_Problem requirements_. Which lines have the string "obtain"? Copy all of them from the entries below.

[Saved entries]
-- ==== Sys2Proof/Laws/Codebook.lean ====
section
/-! SUPPORT. The canonical code: the order of rule R141, the closed form of rule R143, and the intervals of
rule R146. -/

namespace Sys2Proof.Machine

/-! ### The present symbols -/

@[simp] theorem mem_presentSymbols {pres : Table Bool} {s : Symbol} :
    s ∈ presentSymbols pres ↔ pres.get s = true := by
  simp [presentSymbols]

theorem presentSymbols_pairwise (pres : Table Bool) : (presentSymbols pres).Pairwise (· < ·) :=
  Table.symbolsWhere_pairwise _ _

theorem presentSymbols_nodup (pres : Table Bool) : (presentSymbols pres).Nodup :=
  Table.symbolsWhere_nodup _ _

theorem presentCount_le (pres : Table Bool) : presentCount pres ≤ 256 :=
  Table.symbolsWhere_length_le _ _

/-! ### The order of rule R141 -/

/-- x strictly before y in the order of rule R141. -/
abbrev canonLt (len : Table Byte) (x y : Symbol) : Prop :=
  len.get x < len.get y ∨ (len.get x = len.get y ∧ x < y)

theorem canonLe_total (len : Table Byte) : Std.Total (canonLe len) where
  total a b := by
    simp only [canonLe, BitVec.lt_def, BitVec.le_def, ← BitVec.toNat_inj]
    omega

theorem canonLe_trans (len : Table Byte) : IsTrans Symbol (canonLe len) where
  trans a b c := by
    simp only [canonLe, BitVec.lt_def, BitVec.le_def, ← BitVec.toNat_inj]
    omega

theorem canonOrder_perm (pres : Table Bool) (len : Table Byte) :
    (canonOrder pres len).Perm (presentSymbols pres) :=
  List.perm_insertionSort _ _

@[simp] theorem mem_canonOrder {pres : Table Bool} {len : Table Byte} {s : Symbol} :
    s ∈ canonOrder pres len ↔ pres.get s = true := by
  rw [(canonOrder_perm pres len).mem_iff, mem_presentSymbols]

/-- "for j < j': (LEN[o[j]], o[j]) < (LEN[o[j']], o[j'])" (R141). -/
theorem canonOrder_pairwise (pres : Table Bool) (len : Table Byte) :
    (canonOrder pres len).Pairwise (canonLt len) := by
  have ht := canonLe_total len
  have htr := canonLe_trans len
  have hs : (canonOrder pres len).Pairwise (canonLe len) := List.pairwise_insertionSort _ _
  have hn : (canonOrder pres len).Nodup :=
    (canonOrder_perm pres len).nodup_iff.mpr (presentSymbols_nodup pres)
  refine (hs.and hn).imp fun {a b} h => ?_
  rcases h with ⟨h | ⟨h, hab⟩, hne⟩
  · exact .inl h
  · refine .inr ⟨h, ?_⟩
    rw [BitVec.lt_def]
    rw [BitVec.le_def] at hab
    have : a.toNat ≠ b.toNat := fun e => hne (BitVec.toNat_inj.mp e)
    omega

/-! ### The closed form of rule R143 -/

/-- The sum over the symbols of a list of `2^(l - L[t])`. -/
def codeSum (len : Table Byte) (l : Nat) (ts : List Symbol) : Nat :=
  (ts.map fun t => 2 ^ (l - (len.get t).toNat)).sum

/-- The code value that `assignAfter` gives a symbol: the symbols before it each add `2^(L[s] - L[t])`. -/
theorem lookup_assignAfter (len : Table Byte) (s : Symbol) (before after : List Symbol)
    (prev code : Nat) (hs : s ∉ before)
    (hp : (before ++ s :: after).Pairwise (fun x y => (len.get x).toNat ≤ (len.get y).toNat))
    (hprev : ∀ x ∈ before ++ s :: after, prev ≤ (len.get x).toNat) :
    (assignAfter len prev code (before ++ s :: after)).lookup s =
      some ((code + 1) * 2 ^ ((len.get s).toNat - prev) + codeSum len (len.get s).toNat before) := by
  induction before generalizing prev code with
  | nil => simp [assignAfter, codeSum, Nat.shiftLeft_eq]
  | cons b before ih =>
    rw [List.mem_cons, not_or] at hs
    rw [List.cons_append, List.pairwise_cons] at hp
    have hpb := hprev b List.mem_cons_self
    have hbs := hp.1 s (by simp)
    rw [List.cons_append, assignAfter]
    simp only [List.lookup_cons]
    rw [show (s == b) = false from beq_eq_false_iff_ne.mpr hs.1]
    simp only
    rw [ih _ _ hs.2 hp.2 hp.1, Nat.shiftLeft_eq]
    congr 1
    have e : (len.get s).toNat - prev =
        ((len.get b).toNat - prev) + ((len.get s).toNat - (len.get b).toNat) := by omega
    rw [e, Nat.pow_add, codeSum, codeSum, List.map_cons, List.sum_cons]
    ring

theorem lookup_assignCodes (len : Table Byte) (s : Symbol) (before after : List Symbol)
    (hs : s ∉ before)
    (hp : (before ++ s :: after).Pairwise (fun x y => (len.get x).toNat ≤ (len.get y).toNat)) :
    (assignCodes len (before ++ s :: after)).lookup s =
      some (codeSum len (len.get s).toNat before) := by
  cases before with
  | nil => simp [assignCodes, codeSum]
  | cons b before =>
    rw [List.mem_cons, not_or] at hs
    rw [List.cons_append, List.pairwise_cons] at hp
    rw [List.cons_append, assignCodes]
    simp only [List.lookup_cons]
    rw [show (s == b) = false from beq_eq_false_iff_ne.mpr hs.1]
    simp only
    rw [lookup_assignAfter len s before after _ _ hs.2 hp.2 hp.1]
    simp [codeSum]

/-- The present symbols before a symbol in the order of rule R141. -/
def symbolsBefore (pres : Table Bool) (len : Table Byte) (s : Symbol) : List Symbol :=
  (presentSymbols pres).filter fun t => decide (canonLt len t s)

theorem canonLt_irrefl (len : Table Byte) (x : Symbol) : ¬ canonLt len x x := by
  simp [canonLt]

theorem canonLt_asymm {len : Table Byte} {x y : Symbol} (h : canonLt len x y) :
    ¬ canonLt len y x := by
  simp only [canonLt, BitVec.lt_def, ← BitVec.toNat_inj] at h ⊢
  omega

/-- The symbols that stand before a present symbol in the order are those before it by the order. -/
theorem canonOrder_split {pres : Table Bool} {len : Table Byte} {s : Symbol}
    (h : pres.get s = true) :
    ∃ before after, canonOrder pres len = before ++ s :: after ∧ s ∉ before ∧
      before.Perm (symbolsBefore pres len s) := by
  obtain ⟨before, after, he⟩ := List.append_of_mem (mem_canonOrder (len := len).mpr h)
  have hp := canonOrder_pairwise pres len
  rw [he, List.pairwise_append, List.pairwise_cons] at hp
  have hb : ∀ x ∈ before, canonLt len x s := fun x hx => hp.2.2 x hx s List.mem_cons_self
  have ha : ∀ x ∈ after, ¬ canonLt len x s := fun x hx => canonLt_asymm (hp.2.1.1 x hx)
  refine ⟨before, after, he, fun hs => canonLt_irrefl len s (hb s hs), ?_⟩
  have hf := ((canonOrder_perm pres len).filter fun t => decide (canonLt len t s))
  rw [he, List.filter_append, List.filter_cons,
    List.filter_eq_self.mpr fun x hx => decide_eq_true (hb x hx),
    List.filter_eq_nil_iff.mpr fun x hx => by simpa using ha x hx] at hf
  rwa [decide_eq_false (canonLt_irrefl len s), if_neg Bool.false_ne_true, List.append_nil] at hf

/-- The closed form of rule R143: `C[s] = sum over t before s of 2^(L[s] - L[t])`. -/
theorem canon_get {pres : Table Bool} {len : Table Byte} {s : Symbol} (h : pres.get s = true) :
    (canon pres len).get s =
      BitVec.ofNat 255 (codeSum len (len.get s).toNat (symbolsBefore pres len s)) := by
  obtain ⟨before, after, he, hs, hperm⟩ := canonOrder_split (len := len) h
  have hp := (canonOrder_pairwise pres len).imp
    (S := fun x y => (len.get x).toNat ≤ (len.get y).toNat) fun {x y} hxy => by
      simp only [canonLt, BitVec.lt_def, ← BitVec.toNat_inj] at hxy
      omega
  rw [he] at hp
  rw [canon, Table.get_tabulate, he, lookup_assignCodes len s before after hs hp, Option.getD_some]
  congr 1
  exact (hperm.map _).sum_eq

theorem canon_get_absent {pres : Table Bool} {len : Table Byte} {s : Symbol}
    (h : pres.get s = false) : (canon pres len).get s = 0 := by
  have hno : ∀ prev code o, s ∉ o → (assignAfter len prev code o).lookup s = none := by
    intro prev code o
    induction o generalizing prev code with
    | nil => intro _; rfl
    | cons x o ih =>
      intro hs
      rw [List.mem_cons, not_or] at hs
      rw [assignAfter]
      simp only [List.lookup_cons]
      rw [show (s == x) = false from beq_eq_false_iff_ne.mpr hs.1]
      exact ih _ _ hs.2
  have hs : s ∉ canonOrder pres len := by simp [h]
  rw [canon, Table.get_tabulate]
  cases ho : canonOrder pres len with
  | nil => rfl
  | cons x o =>
    rw [ho, List.mem_cons, not_or] at hs
    rw [assignCodes, List.lookup_cons, show (s == x) = false from beq_eq_false_iff_ne.mpr hs.1]
    simp only
    rw [hno _ _ o hs.2]
    rfl

/-! ### The intervals of rule R146 -/

/-- The Kraft sum of a list of symbols, in units of 2^-255. -/
def kraftOf (len : Table Byte) (ts : List Symbol) : Nat :=
  (ts.map fun t => 2 ^ (255 - (len.get t).toNat)).sum

theorem kraftSum_eq (pres : Table Bool) (len : Table Byte) :
    kraftSum pres len = kraftOf len (presentSymbols pres) := rfl

/-- The start of a symbol's interval: the Kraft sum of the symbols before it (R146). -/
def startOf (pres : Table Bool) (len : Table Byte) (s : Symbol) : Nat :=
  kraftOf len (symbolsBefore pres len s)

/-- The width of a symbol's interval (R146). -/
def widthOf (len : Table Byte) (s : Symbol) : Nat := 2 ^ (255 - (len.get s).toNat)

theorem len_le_255 (len : Table Byte) (s : Symbol) : (len.get s).toNat ≤ 255 := by
  have := (len.get s).isLt
  omega

/-- `C[s]` scaled to the unit 2^-255 is the start of the interval of s (R146). -/
theorem codeSum_scaled (pres : Table Bool) (len : Table Byte) (s : Symbol) :
    codeSum len (len.get s).toNat (symbolsBefore pres len s) * widthOf len s =
      startOf pres len s := by
  have hle : ∀ t ∈ symbolsBefore pres len s, (len.get t).toNat ≤ (len.get s).toNat := by
    intro t ht
    have := (List.mem_filter.mp ht).2
    simp only [canonLt, BitVec.lt_def, ← BitVec.toNat_inj, decide_eq_true_eq] at this
    omega
  have hs := len_le_255 len s
  unfold startOf kraftOf codeSum widthOf
  generalize symbolsBefore pres len s = ts at hle
  induction ts with
  | nil => simp
  | cons t ts ih =>
    rw [List.map_cons, List.sum_cons, Nat.add_mul, ih fun x hx => hle x (List.mem_cons_of_mem _ hx),
      List.map_cons, List.sum_cons, ← Nat.pow_add]
    have := hle t List.mem_cons_self
    congr 2
    omega

theorem kraftOf_perm {len : Table Byte} {ts us : List Symbol} (h : ts.Perm us) :
    kraftOf len ts = kraftOf len us := (h.map _).sum_eq

theorem kraftOf_append (len : Table Byte) (ts us : List Symbol) :
    kraftOf len (ts ++ us) = kraftOf len ts + kraftOf len us := by
  simp [kraftOf]

theorem kraftOf_cons (len : Table Byte) (t : Symbol) (ts : List Symbol) :
    kraftOf len (t :: ts) = widthOf len t + kraftOf len ts := by
  simp [kraftOf, widthOf]

/-- The intervals are inside the Kraft sum. -/
theorem startOf_add_width_le {pres : Table Bool} {len : Table Byte} {s : Symbol}
    (h : pres.get s = true) : startOf pres len s + widthOf len s ≤ kraftSum pres len := by
  obtain ⟨before, after, he, _, hperm⟩ := canonOrder_split (len := len) h
  rw [kraftSum_eq, ← kraftOf_perm (canonOrder_perm pres len), he, kraftOf_append, kraftOf_cons,
    startOf, ← kraftOf_perm hperm]
  omega

/-- The intervals are consecutive: a later symbol's starts at or after an earlier one's end. -/
theorem startOf_of_canonLt {pres : Table Bool} {len : Table Byte} {x y : Symbol}
    (hx : pres.get x = true) (hy : pres.get y = true) (h : canonLt len x y) :
    startOf pres len x + widthOf len x ≤ startOf pres len y := by
  obtain ⟨before, after, he, hyb, hperm⟩ := canonOrder_split (len := len) hy
  have hxm : x ∈ before := hperm.mem_iff.mpr
    (List.mem_filter.mpr ⟨mem_presentSymbols.mpr hx, decide_eq_true h⟩)
  obtain ⟨b₁, b₂, hb⟩ := List.append_of_mem hxm
  have hp := canonOrder_pairwise pres len
  rw [he, hb] at hp
  have hperm₁ : b₁.Perm (symbolsBefore pres len x) := by
    have hf := ((canonOrder_perm pres len).filter fun t => decide (canonLt len t x))
    rw [he, hb] at hf
    have hp1 : ∀ t ∈ b₁, canonLt len t x := by
      intro t ht
      rw [List.append_assoc, List.pairwise_append] at hp
      exact hp.2.2 t ht x (by simp)
    have hp2 : ∀ t ∈ b₂ ++ y :: after, ¬ canonLt len t x := by
      intro t ht
      rw [List.append_assoc, List.pairwise_append, List.cons_append, List.pairwise_cons] at hp
      exact canonLt_asymm (hp.2.1.1 t ht)
    rw [List.append_assoc, List.filter_append, List.cons_append, List.filter_cons,
      List.filter_eq_self.mpr fun t ht => decide_eq_true (hp1 t ht),
      List.filter_eq_nil_iff.mpr fun t ht => by simpa using hp2 t ht] at hf
    rwa [decide_eq_false (canonLt_irrefl len x), if_neg Bool.false_ne_true, List.append_nil] at hf
  rw [startOf, startOf, ← kraftOf_perm hperm, hb, kraftOf_append, kraftOf_cons,
    ← kraftOf_perm hperm₁]
  omega

/-- With a Kraft sum of at most 1 a code value fits its length (R146 a). -/
theorem codeSum_lt {pres : Table Bool} {len : Table Byte} {s : Symbol} (h : pres.get s = true)
    (hk : kraftSum pres len ≤ 2 ^ 255) :
    codeSum len (len.get s).toNat (symbolsBefore pres len s) < 2 ^ (len.get s).toNat := by
  have h₁ := codeSum_scaled pres len s
  have h₂ := startOf_add_width_le (len := len) h
  have hs := len_le_255 len s
  have hw : 2 ^ (len.get s).toNat * widthOf len s = 2 ^ 255 := by
    rw [widthOf, ← Nat.pow_add]
    congr 1
    omega
  have hpos : 0 < widthOf len s := Nat.two_pow_pos _
  by_contra hc
  have := Nat.mul_le_mul_right (widthOf len s) (Nat.le_of_not_lt hc)
  omega

/-- The code value of a present symbol, with a Kraft sum of at most 1. -/
theorem canon_get_toNat {pres : Table Bool} {len : Table Byte} {s : Symbol} (h : pres.get s = true)
    (hk : kraftSum pres len ≤ 2 ^ 255) :
    ((canon pres len).get s).toNat =
      codeSum len (len.get s).toNat (symbolsBefore pres len s) := by
  rw [canon_get h, BitVec.toNat_ofNat, Nat.mod_eq_of_lt]
  exact Nat.lt_of_lt_of_le (codeSum_lt h hk) (Nat.pow_le_pow_right (by decide) (len_le_255 len s))

/-- "Symbols are distinct, so the sequence is unique" (R141). -/
theorem canonLt_total (len : Table Byte) {x y : Symbol} (h : x ≠ y) :
    canonLt len x y ∨ canonLt len y x := by
  have h' : x.toNat ≠ y.toNat := fun e => h (BitVec.toNat_inj.mp e)
  simp only [canonLt, BitVec.lt_def, ← BitVec.toNat_inj]
  omega

theorem codeBits_length (len : Table Byte) (code : Table CodeWord) (s) :
    (codeBits len code s).length = (len.get s).toNat := by
  simp [codeBits]

theorem valOf_codeBits {pres : Table Bool} {len : Table Byte} {s : Symbol} (h : pres.get s = true)
    (hk : kraftSum pres len ≤ 2 ^ 255) :
    valOf (codeBits len (canon pres len) s) =
      codeSum len (len.get s).toNat (symbolsBefore pres len s) := by
  rw [codeBits, valOf_bitsOf, canon_get_toNat h hk, Nat.mod_eq_of_lt (codeSum_lt h hk)]

/-- A code is a binary fraction interval that starts at the Kraft sum of the symbols before it (R146). -/
theorem code_interval {pres : Table Bool} {len : Table Byte} {s : Symbol} (h : pres.get s = true)
    (hk : kraftSum pres len ≤ 2 ^ 255) :
    valOf (codeBits len (canon pres len) s) * widthOf len s = startOf pres len s := by
  rw [valOf_codeBits h hk, codeSum_scaled]

end Sys2Proof.Machine
end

_Answer to this problem_.
  obtain ⟨before, after, he⟩ := List.append_of_mem (mem_canonOrder (len := len).mpr h)
  obtain ⟨before, after, he, hs, hperm⟩ := canonOrder_split (len := len) h
  obtain ⟨before, after, he, _, hperm⟩ := canonOrder_split (len := len) h
  obtain ⟨before, after, he, hyb, hperm⟩ := canonOrder_split (len := len) hy
  obtain ⟨b₁, b₂, hb⟩ := List.append_of_mem hxm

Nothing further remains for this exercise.